What Couples Should Do to Move Forward After a Major Fight
So you had a Defcon-1 level fight with your spouse. It happens. Here are some tactics to help you both move forward.
Maybe it was the don’t-you-dare-side-with-your-mother-fight. Or a you-let-the-kids-do-what?-spat snowballed into a two-hour argument that touched on every subject. Whatever started the fight doesn’t matter; what does is that it was a doozy, one that left a smoking crater and will have inevitable aftershocks. It happens. But what’s the best way forward?
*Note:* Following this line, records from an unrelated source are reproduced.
-- ==== Sys2Proof/Proofs/MachineInvariant.lean ====
section
/-! PROOFS. The invariant of the machine: it holds after reset, and every command and every step keeps it. -/
namespace Sys2Proof.Machine

/-- A change of the other fields keeps the invariant. -/
theorem State.Inv.of_kept {s t : State} (h : s.Inv) (hpar : t.par = s.par) (hplug : t.plug = s.plug)
    (hconf : t.configured = s.configured) : t.Inv := by
  simpa only [State.Inv, State.swap, hpar, hplug, hconf] using h

/-- Nothing is asked of an unconfigured engine's plugboard. -/
theorem State.inv_of_unconfigured {s : State} (hpar : s.par.wellFormed = true) (hconf : s.configured = false) : s.Inv :=
  ⟨hpar, fun hc => absurd hc (by simp [hconf])⟩

/-- The shared body of `ENC` and `PROC` keeps the invariant: a keypress moves only the positions. -/
theorem encipher_inv {ch : Byte} {s t : State} (h : s.Inv) (he : encipher ch s = .next t) : t.Inv := by
  obtain ⟨-, heq⟩ | ⟨-, -, heq⟩ | ⟨x, -, -, heq⟩ := encipher_cases ch s <;> rw [heq] at he <;> cases he
  · exact h.of_kept (by simp) (by simp) (by simp)
  · exact h.of_kept (by simp) (by simp) (by simp)
  · exact h.of_kept (by simp) (by simp) (by simp)

/-- `LOAD` keeps the invariant: it plugs a validated list, or no machine is left (R122). -/
theorem execLoad_inv {cfg : Cfg} {s t : State} (h : s.Inv) (he : execLoad cfg s = .next t) : t.Inv := by
  obtain ⟨hpar, -⟩ := h
  obtain ⟨sel, ps, hval, heq⟩ | ⟨e, -, heq⟩ := execLoad_cases cfg s <;> rw [heq] at he <;> cases he
  · exact ⟨hpar, fun _ => buildPlug_involutive_of_validate hval⟩
  · exact State.inv_of_unconfigured hpar (by simp)

/-- Every command keeps the invariant. -/
theorem exec_inv {i : Instr} {s t : State} (h : s.Inv) (he : exec i s = .next t) : t.Inv := by
  cases i with
  | nop => cases he; exact h.of_kept (by simp) (by simp) (by simp)
  | load cfg => exact execLoad_inv h he
  | enc ch => exact encipher_inv h he
  | proc ch => exact encipher_inv h he

/-- Every accepted packet keeps the invariant; an illegal opcode is only answered (30_encoding.md R71). -/
theorem runPacket_inv {p : Packet} {s t : State} (h : s.Inv) (he : runPacket p s = .next t) : t.Inv := by
  obtain ⟨i, -, heq⟩ | ⟨e, -, heq⟩ := runPacket_cases p s <;> rw [heq] at he
  · exact exec_inv h he
  · cases he; exact h.of_kept (by simp) (by simp) (by simp)

/-- Every step keeps the invariant: a reset leaves no machine, a packet is executed, and the handshake's own moves write
channel and host fields only. -/
theorem step_inv {s t : State} (h : s.Inv) (hs : step s = .next t) : t.Inv := by
  obtain ⟨rest, -, heq⟩ | ⟨p, l, -, -, -, heq⟩ | ⟨p, rest, -, -, heq⟩ | ⟨r, rest, -, -, heq⟩ | ⟨l, -, -, -, heq⟩ :=
    step_cases s <;> rw [heq] at hs
  · obtain ⟨hpar, -⟩ := h
    cases hs; exact State.inv_of_unconfigured hpar rfl
  · have hhost : State.Inv { s with host := l } := h.of_kept rfl rfl rfl
    exact runPacket_inv hhost hs
  · cases hs; exact h.of_kept rfl rfl rfl
  · cases hs; exact h.of_kept rfl rfl rfl
  · cases hs; exact h.of_kept rfl rfl rfl

end Sys2Proof.Machine

namespace Sys2Proof
open Sys2Proof.Machine

/-- Settles O48: of the five kinds of step only a `LOAD` leaves a configured engine with a new plugboard, and it plugs a
validated pair list. -/
theorem stepKeepsMachineInvariant : Obligations.StepKeepsMachineInvariant :=
  fun _ _ h hs => step_inv h hs

/-- Settles O49: the default tables are well formed by computation, and reset leaves the engine unconfigured. -/
theorem resetMeetsMachineInvariant : Obligations.ResetMeetsMachineInvariant := by
  have hpar : State.reset.par.wellFormed = true := by decide
  exact State.inv_of_unconfigured hpar rfl

end Sys2Proof
end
The key is to prevent them in the first place. Communication and taking the time to listen can make a big difference in healing the rifts and preventing spats from reaching nuclear proportions. “Many times, individuals in relationships just want to be heard and have their feelings validated,” says Dr. Sal Raichbach PsyD, LCSW of the Ambrosia Treatment Center, “and by listening, this goal can be achieved. Fights will happen, but major blowouts don’t have to be a part of a relationship.”
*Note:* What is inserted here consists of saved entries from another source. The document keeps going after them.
-- ==== Sys2Proof/Machine/Flags.lean ====
section
/-!
DEFINITION. The two sticky flags (R16). The block has no condition codes.
-/

namespace Sys2Proof.Machine

/-- `OVF` after an APPEND of `L` bytes of which `n` were stored: set when a byte was dropped, else as it was (R16, R26). -/
def ovfAfter (ovf : Bool) (L n : Nat) : Bool := ovf || decide (n < L)

/-- `SKIP <- 1` (R16, R105). -/
def State.raiseSkip (s : State) : State := { s with skip := true }

/-- APPEND(data) (R26): the bytes that fit are stored, the rest dropped, and then `OVF` is set. -/
def State.append (data : List Byte) (s : State) : State :=
  { s.store data with ovf := ovfAfter s.ovf data.length (s.room data.length) }

end Sys2Proof.Machine
end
Still, the fact remains that fights are a natural part of two people being in a relationship together. When those major fights do occur, here’s how to do damage control.
RELATED: How Married Couples Can Argue More Productively
Resolve it Quickly
A lot of experts advise couples to never go to bed angry. Sometimes, though, that’s not an option. Still, it’s not wise to let any disagreement linger much beyond the next morning. “Explain why you were/are angry, and talk about what you feel is needed to go forward with the issue and/or prevent further fights about it,” says Laura MacLeod, a licensed social worker and founder of the From The Inside Out Project. “Do this early. If you wake up and still feel so mad you don’t want to talk, say that. Acknowledge it and figure out when you can resolve. Don’t let it fester.”
Take Time to Process
Fighting can be unpleasant, but it can also be a learning experience if you let it. After an argument, a post-mortem can be useful in getting to the bottom of what happened, how it could have gone differently, and what can be done to make things better going forward. “Use this as an opportunity to get to know each other better, and feel closer,” says Jasmin Terrany, LMHC, a life therapist and the author of the upcoming book Extraordinary Mommy. “As painful as fighting can be, there something open and beautiful about the willingness to let your feelings out.”
Say “I” Not “You”
This simple pronoun flip can go a long way towards making a relationship squabble go down a lot easier. “There is much less cause for disagreement when you are simply stating your feelings,” says Terrany, “however when you start pointing fingers there’s much room for defensiveness and disconnect.”
Additionally, speaking this way will make your intentions much clearer up front and let your partner know that you’re not just on the attack. “We tend to say things like, ‘you made me mad,’ where we use ‘you’ statements,” says Celeste Viciere, a mental health clinician who runs a private practice called The Uniting Center. “When we frame statements in this way, our partner may not really hear us.”
Everyone says things in an argument that they later regret. But the fact that they didn’t mean the words doesn’t dull their impact. “Take ownership for the things you said out of anger,” says Anna Osborn, a family therapist in California. “Don’t focus on what your partner said as that will deflect from responsibility for your own actions. Typically when one partner is able to do this, the other is more willing to follow suit by owning their part of the argument.”
Avoid Makeup Sex
Sorry, but jumping into the sack post-argument, while great in the moment, can, per marriage and family therapist Lisa Bahar, actually set a bad precedent, one that could inadvertently lead to a cycle of more fights. “It may create a pattern that fights serve as an aphrodisiac,” she says, “both produce adrenaline and a rush. So be mindful of getting into habits of fighting and sex.”